_Work task_. When checking the entries below, count every line with the word "whole", then give only that number.

_Exercise input_.

-- ==== Sys2Proof/Certificates/Slice0/Obligations.lean ====
section
/-! DEFINITION. The statements for the provers: what the instructions and the machine of the ZA-960 do, from the numbered rules of
the spec. -/

section

open Sys2Proof Sys2Proof.Machine Sys2Proof.Claims

/-! ## Scalar instructions (R178-R181) -/

/-- SADD, SSUB and SMUL write the sum, the difference, and the low or the high half of the product of their operands as the type reads
them, and nothing else (R178).
SDIV, SMIN and SCMP: the quotient truncated toward zero and the remainder with the dividend's sign, with all ones and the dividend
for a divisor of 0; the lesser and the greater; and -1, 0 or 1 (R178). -/
def Obligations.ScalarArithmetic : Prop :=
  (
  ∀ (s : State) (ty : Ty) (d a : SPos) (b : SOp), ty.isScalar = true →
    Runs (.sadd ty d a b) s (fun t => s.scalarStep t d (byType ty (fun _ _ x y => x + y) (s.run.pos a) (s.run.sop ty b))) ∧
    Runs (.ssub ty d a b) s (fun t => s.scalarStep t d (byType ty (fun _ _ x y => x - y) (s.run.pos a) (s.run.sop ty b))) ∧
    Runs (.smul ty false d a b) s (fun t => s.scalarStep t d (byType ty (fun _ _ x y => x * y) (s.run.pos a) (s.run.sop ty b))) ∧
    Runs (.smul ty true d a b) s (fun t => s.scalarStep t d (byType ty (fun g _ x y => mulHigh g x y) (s.run.pos a) (s.run.sop ty b)))) ∧
  (
  ∀ (s : State) (ty : Ty) (d a : SPos) (b : SOp), ty.isScalar = true →
    Runs (.sdiv ty false d a b) s (fun t => s.scalarStep t d (byType ty (fun g _ x y => quotient g x y) (s.run.pos a) (s.run.sop ty b))) ∧
    Runs (.sdiv ty true d a b) s (fun t => s.scalarStep t d (byType ty (fun g _ x y => remainder g x y) (s.run.pos a) (s.run.sop ty b))) ∧
    Runs (.smin ty false d a b) s (fun t =>
      s.scalarStep t d (byType ty (fun g _ x y => if less g y x then y else x) (s.run.pos a) (s.run.sop ty b))) ∧
    Runs (.smin ty true d a b) s (fun t =>
      s.scalarStep t d (byType ty (fun g _ x y => if less g x y then y else x) (s.run.pos a) (s.run.sop ty b))) ∧
    Runs (.scmp ty d a b) s (fun t => s.scalarStep t d
      (byType (if ty = .n32 then .s32 else if ty = .n64 then .s64 else ty)
        (fun _ _ x y => if less (ty ≠ .n32 ∧ ty ≠ .n64) x y then -1 else if x = y then 0 else 1) (s.run.pos a) (s.run.sop ty b))))

/-- SLOG, SSHF and SBIT: the logical operations on 64 bits, the shifts by the low 8 bits of b, and the field extract and the counts, as
the type reads the operand (R109, R110, R178).
SMOV, SMOVI and SMOV.lane: a copy, an immediate extended or put into one half, and a lane or the lanes of a pair, read whether or
not the lane is active (R179, R180). -/
def Obligations.ScalarLogicShiftsAndMoves : Prop :=
  (
  ∀ (s : State) (ty : Ty) (d a : SPos) (b : SOp), ty.isScalar = true →
    Runs (.slog .and d a b) s (fun t => s.scalarStep t d (s.run.pos a &&& s.run.sop .b32 b)) ∧
    Runs (.slog .or d a b) s (fun t => s.scalarStep t d (s.run.pos a ||| s.run.sop .b32 b)) ∧
    Runs (.slog .xor d a b) s (fun t => s.scalarStep t d (s.run.pos a ^^^ s.run.sop .b32 b)) ∧
    Runs (.slog .andn d a b) s (fun t => s.scalarStep t d (s.run.pos a &&& ~~~ s.run.sop .b32 b)) ∧
    (∀ op, Runs (.sshf ty op d a b) s (fun t => s.scalarStep t d
      (byType ty (fun _ _ x y => shifted op x (y.toNat % 256)) (s.run.pos a) (s.run.sop ty b)))) ∧
    Runs (.sbit ty .ext d a b) s (fun t => s.scalarStep t d
      (byType ty (fun _ _ x y => field (ty == .s32 || ty == .s64) x (y.toNat % 256) (y.toNat / 256 % 256)) (s.run.pos a) (s.run.sop ty b))) ∧
    Runs (.sbit ty .pop d a b) s (fun t => s.scalarStep t d
      (byType ty (fun _ w x _ => BitVec.ofNat w (ones x)) (s.run.pos a) (s.run.sop ty b))) ∧
    Runs (.sbit ty .clz d a b) s (fun t => s.scalarStep t d
      (byType ty (fun _ w x _ => BitVec.ofNat w (zerosAbove x)) (s.run.pos a) (s.run.sop ty b))) ∧
    Runs (.sbit ty .ctz d a b) s (fun t => s.scalarStep t d
      (byType ty (fun _ w x _ => BitVec.ofNat w (zerosBelow x)) (s.run.pos a) (s.run.sop ty b)))) ∧
  (
  ∀ (s : State) (d b : SPos) (nr : Bool) (imm : BitVec 32),
    Runs (.smov d b nr) s (fun t => s.scalarStep t d (s.run.pos b)) ∧
    Runs (.smovi .whole false d imm) s (fun t => s.scalarStep t d (imm.signExtend 64)) ∧
    Runs (.smovi .whole true d imm) s (fun t => s.scalarStep t d (imm.setWidth 64)) ∧
    Runs (.smovi .hi false d imm) s (fun t => s.scalarStep t d (imm ++ (s.run.pos d).extractLsb' 0 32)) ∧
    Runs (.smovi .lo false d imm) s (fun t => s.scalarStep t d ((s.run.pos d).extractLsb' 32 32 ++ imm)) ∧
    (∀ (r : SReg) (a : RegNo) (k : BitVec 5), Ready s (.smovLane false r a k nr) →
      Runs (.smovLane false r a k nr) s (fun t => s.scalarStep t (.s r) ((lane (s.run.reg a.toNat) k.toNat).setWidth 64))) ∧
    (∀ (r : SReg) (a : RegNo) (k : BitVec 5), Ready s (.smovLane true r a k nr) →
      Runs (.smovLane true r a k nr) s (fun t =>
        s.scalarStep t (.s r) (lane (s.run.reg (a.toNat + 1)) k.toNat ++ lane (s.run.reg a.toNat) k.toNat))))

/-- SSEL: d := (c ≠ 0 ? a : b), with A, B and C scalar positions 0-72, D 0-71, BS = CK = 1 and TY 0 in its word (R181). -/
def Obligations.SselSelects : Prop :=
  ∀ (s : State) (d a b c : SPos) (nr : Bool),
    Runs (.ssel d a b c nr) s (fun t => s.scalarStep t d (if s.run.pos c ≠ 0 then s.run.pos a else s.run.pos b)) ∧
    ((Instr.ssel d a b c nr).wf = true ↔ d ≠ .em) ∧
    ∀ w, encode (.ssel d a b c nr) = some w →
      fld w 56 8 = 0x18 ∧ fld w 48 8 = d.code ∧ fld w 40 8 = a.code ∧ fld w 32 8 = b.code ∧ fld w 24 8 = c.code ∧
      fld w 20 4 = 0 ∧ w.getLsbD 15 = true ∧ w.getLsbD 14 = true

/-! ## Vector integer instructions (R94-R121) -/

/-- VADD, VSUB, VMUL and VMAD put Fit of the exact sum, difference, product (low or upper half) and product plus C into each element of
each active lane, raise SAT where an element saturates, and touch nothing else (R103, R106).
VDOT: the 32-bit accumulator C and the products of all elements of A and B are summed exactly and reduced once (R107). -/
def Obligations.VectorArithmetic : Prop :=
  (
  ∀ (s : State) (ty : Ty) (sat hi : Bool) (d a : RegNo) (b c : Opnd) (m : VMode),
    (Ready s (.vadd ty sat d a b m) → Runs (.vadd ty sat d a b m) s fun t =>
      let v := fun l e => elA s ty a m l e + elB s ty b l e
      s.vecStep t ty.isPair m d (fun l x => fits ty sat (v l) x) ∧ s.raises t satFlag (saturates s ty sat v)) ∧
    (Ready s (.vsub ty sat d a b m) → Runs (.vsub ty sat d a b m) s fun t =>
      let v := fun l e => elA s ty a m l e - elB s ty b l e
      s.vecStep t ty.isPair m d (fun l x => fits ty sat (v l) x) ∧ s.raises t satFlag (saturates s ty sat v)) ∧
    (Ready s (.vmul ty hi sat d a b m) → Runs (.vmul ty hi sat d a b m) s fun t =>
      let v := fun l e => if hi then elA s ty a m l e * elB s ty b l e / 2 ^ elW ty else elA s ty a m l e * elB s ty b l e
      s.vecStep t ty.isPair m d (fun l x => fits ty sat (v l) x) ∧ s.raises t satFlag (saturates s ty sat v)) ∧
    (Ready s (.vmad ty sat d a b c m) → Runs (.vmad ty sat d a b c m) s fun t =>
      let v := fun l e => elA s ty a m l e * elB s ty b l e + elB s ty c l e
      s.vecStep t ty.isPair m d (fun l x => fits ty sat (v l) x) ∧ s.raises t satFlag (saturates s ty sat v))) ∧
  (
  ∀ (s : State) (ty : Ty) (sat : Bool) (d a : RegNo) (b c : Opnd) (m : VMode), Ready s (.vdot ty sat d a b c m) →
    Runs (.vdot ty sat d a b c m) s fun t =>
      let acc : Ty := if elSigned ty then .s32 else .n32
      let v := fun l (_ : Nat) => elB s acc c l 0 + ((List.range ty.elems).map fun e => elA s ty a m l e * elB s ty b l e).sum
      s.vecStep t false m d (fun l x => fits acc sat (v l) x) ∧ s.raises t satFlag (saturates s acc sat v))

_Solved exercise_. 2